Facebook investigates silent data corruption by CPU


Userlevel 7
Badge +13

You can think what you want about Facebook, but they operate a massive amount of compute and storage unites. And it seems, they have some scientist investigating interesting phenomenon like this. To be honest, it is not primary backup related but in the second instance it is restore related 😀

Briefly summarized:

They found out, CPU can perform computations incorrectly. So it comes to silent data corruption by CPU. According to their observations these failures are reproducible and not transient. When you think about data-reduction technologies like compression this really can cause problems. As the following article describes, these corruptions occur at scale. Interesting is also how they test their hardware.

Read more details here:

https://blocksandfiles.com/2022/03/18/facebook-investigates-silent-data-corruption/


8 comments

Userlevel 7
Badge +20

Thanks for sharing @vNote42, I love seeing this kind of stuff as it highlights just how complex these processors are.

 

For example, there’s a game emulation project called “Dolphin” that emulates the Nintendo Gamecube & Nintendo Wii, every now and again I see their progress reports. One of their outstanding bugs was online multiplayer between Wii consoles and Dolphin emulation, under specific scenarios the game would desync between the two endpoints and rollback to before the desync.

 

After a huge amount of investigation, they found the issue was related to the ‘nmadd’ and ‘nmsub’ instructions. These are negations of ‘madd’ and ‘msub’, changing a positive to a negative or vice versa within the same instruction. These instructions are really a sequence of mathematical equations in a single instruction. But with simplicity can cause

Turns out that the reason for the desync was due to the negation being performed at a different step within the sequence depending on CPU architecture.

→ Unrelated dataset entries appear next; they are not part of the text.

-- ==== Sys2Proof/Certificates/Slice0/Obligations.lean ====
section
/-! DEFINITION. The statements about the model, by chapter of the spec, in the terms of Safety.lean. -/

open Sys2Proof Sys2Proof.Machine

/-! ## Encoding and fetch -/

/-- Every well-formed encoded instruction, alone in a line, is what the decoder finds at the line's first head
(R97-R118). -/
def Obligations.EncodedInstructionDecodes : Prop :=
  ∀ (i : Instr) (head : Nat) (tail : List Byte), i.wellFormed = true → encode i = some (head, tail) →
    head < 2 ^ 16 ∧ tail.length ≤ 16 ∧ lineAt (lineOf head tail) 0 = .ins i

/-- Words written out from the spec's encodings, one or more of each family, decode to the instructions that they stand
for (R98, R99, R104-R116). -/
def Obligations.SpecWordsDecode : Prop :=
  lineAt (lineOf 0x0080 []) 0 = .ins (.nop ⟨false, 0⟩) ∧
  lineAt (lineOf 0x2020 [1, 227, 227, 0]) 0 = .ins (.add ⟨false, 0⟩ (.x 1) (.port .w) (.port .w) false) ∧
  lineAt (lineOf 0x40C0 [0x16, 0x16, 0, 0, 0xFF, 0xFF, 0, 0]) 0 = .ins (.andi ⟨false, 0⟩ (.x 22) (.x 22) 0xFFFF) ∧
  lineAt (lineOf 0x2DA0 [2, 4, 5, 2]) 0 = .ins (.cmp ⟨false, 0⟩ 2 .lt (.x 4) (.x 5)) ∧
  lineAt (lineOf 0x2D20 [6, 4, 5, 2]) 0 = .ins (.sel ⟨false, 0⟩ (.x 6) 2 (.x 4) (.x 5)) ∧
  lineAt (lineOf 0x45C0 [9, 8, 0, 0, 6, 10, 0, 0]) 0 = .ins (.pfmt ⟨false, 0⟩ (.x 9) (.x 8) 6 10) ∧
  lineAt (lineOf 0x62B0 [4, 5, 6, 7, 0, 0]) 0 = .ins (.fma ⟨false, 0⟩ (.x 4) (.x 5) (.x 6) (.x 7) ⟨.ne, false, .fp32⟩) ∧
  lineAt (lineOf 0x6630 [4, 5, 0, 0, 2, 0x41]) 0 =
    .ins (.fcvt ⟨false, 0⟩ (.x 4) (.x 5) ⟨.ru, false⟩ .e4m3 .fp32) ∧
  lineAt (lineOf 0x69A0 [9, 5, 6, 0x30]) 0 = .ins (.vsum ⟨false, 0⟩ (.x 9) (.x 5) (.x 6) ⟨.ne, false, .fp16⟩) ∧
  lineAt (lineOf 0x2B20 [4, 4, 0, 8]) 0 = .ins (.neg ⟨false, 0⟩ (.x 4) (.x 4) true)

/-- A head whose guard field is 0b1000 is ILLEGAL_OP, and so is an opcode with a tail of a length with which no instruction
has that opcode: an opcode without a row, with any tail, and one whose format has another length; whatever does decode has the
opcode, the guard and the length of its encoding (R98, R110, R114, R117). -/
def Obligations.ReservedEncodingsRefused : Prop :=
  (∀ (h : Nat) (t : List Byte), h % 16 = 8 → decodeHead h t = .error .illegalOp) ∧
  (∀ (op : Nat) (g : Guard) (t : List Byte), 0x1CB ≤ op → decodeOp op g t = .error .illegalOp) ∧
  (∀ (op : Nat) (g : Guard) (t : List Byte),
    (∀ (i : Instr) (bs : List Byte), encodeParts i = some (op, bs) → bs.length ≠ t.length) →
    decodeOp op g t = .error .illegalOp) ∧
  (∀ (op : Nat) (g : Guard) (t : List Byte) (i : Instr), decodeOp op g t = .ok i →
    i.guard? = some g ∧ (encodeParts i).map (fun p => (p.1, p.2.length)) = some (op, t.length))

/-- A thread that may issue, and whose fetch buffer holds the line of its PC, runs exactly the instruction that the line
holds there: the step is `exec` of it in the state in which the slot's turn has been charged and the thread holds the
turn (R52, R53, R103, R116, R156); where a hand-over waits for the slot's turn, the slot passes on with it (R263). An
instruction that has issued and has waited for its chunk's commit, or for work of the message-update unit, goes on in a step of
its own, as `exec` of what its line holds, with what it found at its issue (R134, R145, R249).
Model's own readings that it rests on: notes/assumptions, 1, 15. -/
def Obligations.StepRunsDecodedInstruction : Prop :=
  (∀ (s : State) (c : Nat) (rest : List Nat) (slot i : Nat) (h : Thread) (img : List Byte) (x : Instr),
    s.inputs = [] → s.agenda = [] → s.turns = c :: rest → s.serving = true →
    s.cyc c % 64 = slot → slot < 62 → s.threadAt c slot = some i → i ≠ 63 → s.thread? c i = some h →
    s.mayIssue c i h = true → h.raised = none → h.doomed = none → s.atBreak c i = false →
    h.image? (h.pc.toNat / 64) = some img → lineAt img (bitsOf h.pc.toNat 5 1) = .ins x →
    (hasEnergy x = true → 0 < (s.ctx c h.ctx).ebud) →
    step s = exec x (((({ s with turns := rest } : State).charge c h).begin c i).passSlot c slot) ∧
    ∃ t, t.core = c ∧ t.slot = i ∧ Running ((({ s with turns := rest } : State).charge c h).begin c i) t h) ∧
  (∀ (s u : State) (x : Instr), s.inputs = [] → s.agenda = [] → s.turns = [] → s.serving = true →
    s.resume = some (x, u) →
    step s = exec x u ∧ ∃ t h a, Running u t h ∧ s.thread? t.core t.slot = some h ∧ h.issued = some a ∧ t.at_ = a ∧
      h.chunk.closing = false ∧
      ∃ img, h.image? (h.pc.toNat / 64) = some img ∧ lineAt img (bitsOf h.pc.toNat 5 1) = .ins x)

/-- What is placed for the next step is fetched and run by it: the step after `withFetchWord` is `exec` of the
instruction that the word decodes to, with the turn at core 0, slot 0 (the model's own placement:
notes/assumptions/2.md). -/
def Obligations.PlacedWordRuns : Prop :=
  ∀ (s : State) (nbits w : Nat) (i : Instr), decodeTableWord nbits w = some i →
    ∃ u t h, step (s.withFetchWord nbits w) = exec i u ∧ Running u t h ∧ t.core = 0 ∧ t.slot = 0 ∧ t.next = 64 ∧
      h.pc = 0 ∧ h.base = 0 ∧ h.size = 128 ∧ u.mem = s.mem

/-- A false guard of any encoded instruction only takes the turn: nothing is read, written, sent or raised, and the
thread goes on (R58). -/
def Obligations.FalseGuardOnlyTakesTheTurn : Prop :=
  ∀ (i : Instr) (g : Guard) (s : State) (t : Turn) (h : Thread),
    i.guard? = some g → Running s t h → h.guard g = false → exec i s = .next (s.stepped t h)

/-! ## Integer, predicate and pointer instructions -/

/-- A signed integer in 64 bits: modulo 2^64, or with `.sat` the nearest value of −2^63 … 2^63 − 1 and IS (R33). -/
def Spec.signedResult (sat : Bool) (i : Int) : Word × Flags :=
  if sat && decide (2 ^ 63 - 1 < i) then (BitVec.ofInt 64 (2 ^ 63 - 1), 0x20)
  else if sat && decide (i < -2 ^ 63) then (BitVec.ofInt 64 (-2 ^ 63), 0x20)
  else (BitVec.ofInt 64 i, 0)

Focusing on nmadd instructions:

The Wii’s PowerPC architecture would do: -(A * C ± B)

When emulating on an x86-64 processor though, the equation is: -(A * C) ± B

And finally, when using AArch64, the equation is: -(A * C) - B  - (Which is actually x86-64’s nmsub equation so who knows what’s going on here!)

 

The full breakdown of this can be found at https://dolphin-emu.org/blog/2021/09/07/dolphin-progress-report-august-2021/ but the root cause of the issue was identified that PowerPC would give a result of -0 but x86-64 and AArch64 would give +0.

 

The reason I mention this is because these tiny, theoretically indifferent values, can cause all sorts of problems in code, and when code is manipulating data, such as the compression @vNote42 talks about, it’s easy to see how corruption can occur. There truly is no substitute for backup validation.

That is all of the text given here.